There are a few different places you can go to get more information about Peterson's "Playing at the World."


But I think the best website to check out, if you want a taste of Peterson's content and style, is his blog — also called Playing at the World. Some of the post titles hint at the passion and scholarly approach Peterson takes toward role-playing history:


There is also a whole series of detailed blog posts related to something called The Dalluhn Manuscript. I'm just starting to delve into those.

Finally, one thing that intrigues me about Peterson's weighty tome is that he self-published it, through Unreason Press. Now, it's one thing to self-publish e-books. But to self-publish a pricey, 720-page paperback that clearly only appeals to a niche audience would seem like madness. Wonderful madness.

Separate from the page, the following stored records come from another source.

-- ==== Sys2Proof/Laws/ActsCycle.lean ====
section
/-! SUPPORT. What the operations of the register service, the host port, the freeze, the S-die and the pour may change: one lemma each. -/
namespace Sys2Proof.Machine

/-! Service.lean -/

/-- Changes alarms, rcd, intc, sti, acl, tim, twn, regs. -/
theorem State.serveReads_acts : ∀ n s m a, Acts 34360379776 s (State.serveReads n s m a).1 := by
  intro n
  induction n with
  | zero => exact fun s _ _ => Acts.refl s
  | succ n ih =>
    intro s m a
    unfold State.serveReads
    dsimp only
    split
    · exact ((State.busRead_acts ..).mono rfl).step (ih ..) rfl
    · exact (State.busRead_acts ..).mono rfl

/-- Changes ord, alarms, rcd, ann, intc, apps, sti, acl, tim, agr, twn, gns, slv, fch, net, can, flashCmd, regs, appm, out. -/
theorem State.serveWrites_acts : ∀ l s m a, Acts 673648078272 s (State.serveWrites l s m a).1 := by
  intro l
  induction l with
  | nil => exact fun s _ _ => Acts.refl s
  | cons w l ih =>
    intro s m a
    unfold State.serveWrites
    dsimp only
    split
    · exact ((State.busWrite_acts ..).mono rfl).step (ih ..) rfl
    · exact (State.busWrite_acts ..).mono rfl

/-- Changes ord, alarms, rcd, ann, intc, apps, sti, acl, tim, agr, twn, gns, slv, fch, net, can, flashCmd, regs, appm, out. -/
theorem State.serve_acts : ∀ x0 x1 x2 x3 x4 x5 x6, Acts 673648078272 x0 (State.serve x0 x1 x2 x3 x4 x5 x6).1 := by
  intro x0 x1 x2 x3 x4 x5 x6
  unfold State.serve
  refine .iteP (fun _ => ?_) fun _ => ?_
  · refine .pair ?_
    refine .step ?_ (State.serveReads_acts ..) rfl
    exact .refl _
  · refine .pair ?_
    refine .step ?_ (State.serveWrites_acts ..) rfl
    exact .refl _

/-- Changes ord, alarms, rcd, ann, intc, apps, sti, acl, tim, agr, twn, gns, slv, fch, net, can, flashCmd, regs, appm, out. -/
theorem State.serviceNew_acts : ∀ x0 x1 x2, Acts 673648078272 x0 (State.serviceNew x0 x1 x2) := by
  intro x0 x1 x2
  unfold State.serviceNew
  refine .step ?_ (State.udpSend_acts ..) rfl
  refine .upd_net ?_ rfl
  refine .iteP (fun _ => ?_) fun _ => ?_
  · refine .pair ?_
    exact .refl _
  · refine .iteP (fun _ => ?_) fun _ => ?_
    · refine .pair ?_
      exact .refl _
    · refine .step ?_ (State.serve_acts ..) rfl
      exact .refl _

/-- Changes ord, alarms, rcd, ann, intc, apps, sti, acl, tim, agr, twn, gns, slv, fch, net, can, flashCmd, regs, appm, out, elapsed, working. -/
theorem State.service_acts : ∀ x0 x1 x2, Acts 6756073089134016 x0 (State.service x0 x1 x2) := by
  intro x0 x1 x2
  unfold State.service
  refine .ite (fun _ => ?_) fun _ => ?_
  · exact .refl _
  · try dsimp only
    split
    · refine .ite (fun _ => ?_) fun _ => ?_
      · refine .step ?_ (State.udpSend_acts ..) rfl
        refine .step ?_ (State.reach_acts ..) rfl
        exact .refl _
      · refine .step ?_ (State.serviceNew_acts ..) rfl
        refine .step ?_ (State.reach_acts ..) rfl
        exact .refl _
    · refine .step ?_ (State.serviceNew_acts ..) rfl
      refine .step ?_ (State.reach_acts ..) rfl
      exact .refl _

/-- Changes ord, alarms, rcd, ann, intc, apps, sti, acl, tim, agr, twn, gns, slv, fch, net, can, flashCmd, regs, appm, out, elapsed, working. -/
theorem execServiceRead_acts : ∀ x0 x1, ∃ t, execServiceRead x0 x1 = .next t ∧ Acts 6756073089134016 x1 t := by
  intro x0 x1
  unfold execServiceRead
  refine ⟨_, rfl, ?_⟩
  refine .step ?_ (State.service_acts ..) rfl
  exact .refl _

I'll let Peterson explain his reasoning in this excerpt from the Wired interview:
Gilsdorf: I was curious about your decision self publish with (if I understand correctly) your own press, Unreason Press. Was it hard to get a mainstream publisher interested in your book? Would you be open to having your book picked by a traditional press?

Peterson: I went this route for the freedom, mostly. The few publishers I did approach advised that a shorter book with a more narrow and popular scope would be likelier to yield the necessary sales. I can certainly see why a major publishing house would not be eager to entrust a project of this girth to an untested author. But I had really committed to doing something meticulous and detailed, and this was the best way I could find to do it. I am also fascinated by the transformations in the publishing industry and the new democratization of producing books.

Going it on your own, you sacrifice the marketing and exposure that a major publisher would bestow, as well as the editorial expertise. But at the end of the day I wasn’t expecting this book to be a runaway bestseller. It’s not a book written for a casual reader who is only interested in the high-level narrative — it’s a scholarly book for people inquisitive enough that they want to be convinced of what happened by direct evidence and argument. Given the sheer amount of conjecture that has dominated the historical accounts of gaming written in the last thirty years, I thought approaching the subject this way was entirely warranted.

That much said, now that I’ve had the book released my way, I would be open to working with a traditional publisher on a follow-up, sure. I think the reception has been positive enough to justify considering a future edition.
I think Peterson should be roundly applauded for the chance he's taken, publishing this book on his own terms and without having to make any concessions regarding his dream.

I can't wait to dive into it. It'll be like the early 1980s all over again.3

Footnotes
1. I did get to take part in a few hilarious fantasy role-playing sessions, mostly of the Star Trek variety, in the early 1990s with Penn State friends Tom Smithyman and Greg Scopino, who were also my roommates for one crazy summer and my colleagues on The Daily Collegian.1
2. Here's a fun fact that ties in directly with ephemera: Rose Estes, who wrote the first seven volumes in the Endless Quest series, now sells note cards featuring vintage photographs of cats and dogs at a website called The Woof Gang.
3. Except that I had more hair then.

Secondary footnote
1. Smithyman is also an auteur filmmaker who directed a version of "A Christmas Carol" featuring the acting-challenged staff of The Daily Collegian. My big scene — I was more character actor than star — came when I played the boy who exclaims "What, the one as big as me?" when the now-changed Scrooge asks him about the prize turkey hanging at the poulterer's. Sadly, this film is now believed to be lost.